Khan aims to dominate division
Boxer says he wants to inspire Muslims by being undisputed super-lightweight champ.
Last Modified: 17 May 2010 09:27 GMT
Khan says he wants to give fellow Muslims something to cheer in the world of boxing [GALLO/GETTY]

Britain's WBA super lightweight champion Amir Khan made a smashing US debut at Madison Square Garden, pummelling local favourite Paulie Malignaggi before immediately switching his sights to becoming an Islamic figurehead in the sport.

Having stopped former champion Malignaggi in the 11th round on Saturday to retain his crown, Khan said he wanted to reign supreme in the 140-pound division and give Muslims something to cheer about in boxing.

"I have made my debut here, I know how it feels," said Khan, whose dismantling of New York's Malignaggi was his first bout outside of Britain.

"It's the best feeling fighting in America. It's a dream come true.

"I'd love to fight in Vegas now and have a big fight there."

Golden Boy Promotions chief Richard Schaefer said plans were to have Khan return home for a bout in July before coming back for another US fight in late autumn.

Game plan

Khan had a game plan in mind.

"I'd like to fight (Marcos) Maidana next," the 23-year-old Khan said about the hard-hitting Argentine.

"I want to get the Muslim community into boxing like I did in England where you see Asians, Chinese, Pakistanis come out to watch me.
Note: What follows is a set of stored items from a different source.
-- ==== Sys2Proof/Machine/Commands.lean ====
section
/-! DEFINITION. What every command's meaning is built of: the part acts while it is powered and out of reset, and each
taking ends with what follows it (`conclude`). -/

namespace Sys2Proof.Machine

/-- The part is powered and its reset line is released (R206) (DEDUCED, assumption log 4). -/
def running (s : State) : Bool := s.lines.power && !s.lines.reset

/-- What a step answers. -/
abbrev Answer := Host.Outcome State Fault Refusal

/-- A command that reaches a running part: its taking and what follows it. A part in reset or without power takes
nothing (R206) (DEDUCED, assumption log 4). -/
def act (f : State → State) (s : State) : Answer := .next (if running s then conclude (f s) else s)

/-- A request sent by the host: its frame has become good, and its entry is offered to the request FIFO; the hand-off
follows as the FIFO and the reply places allow (R176, R177) (DESIGN CHOICE, assumption log 3). -/
def request (tag origin : Byte) (r : Request) (s : State) : Answer := act (offerRequest tag origin r) s

end Sys2Proof.Machine
end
I want to do the same in the United States"

Amir Khan, WBA super-lightweight champion

"Let (Devon) Alexander fight Tim Bradley," he said of the Americans who hold the WBC, WBO and IBF titles.

"And the winners fight just to prove who's best in the division.

"I'm not leaving 140 pounds until I unify the title. Until I'm number one I'm not going to leave this division."

Khan outclassed the quick Malignaggi in front of 4,500 fight fans, beating the Brooklynite at his own game.

He used his speed to beat the challenger to the punch and his superior power helped him win every round of the judges' scorecards before the referee stepped in and halted the bout.

Khan overcame some hiccups in his preparation, including the relocation of his training camp to Vancouver after he had difficulty as a Briton of Pakistani descent securing a U.S. visa.

"I know a lot of the Pakistani people and Muslims get a bad name in the States with the bombings and terrorism and stuff but not all of us are like that," Khan said.

"I want to get the Muslim community into boxing like I did in England where you see Asians, Chinese, Pakistanis come out to watch me. I want to do the same in the United States.

"I think I've got the power to do that. I want to fill stadiums and arenas like I do in the UK."

Sky's the limit

Promoter Schaefer said the sky was the limit for Khan.

"They say that first impressions are always the most important," Schaefer told Reuters after Khan's title defence.

Tonight he did not just win a fight, he won an audience with the American public.

"With his charisma and personality he has an opportunity to become an ambassador for the sport and in a way unite people with his fists as odd as that might sound."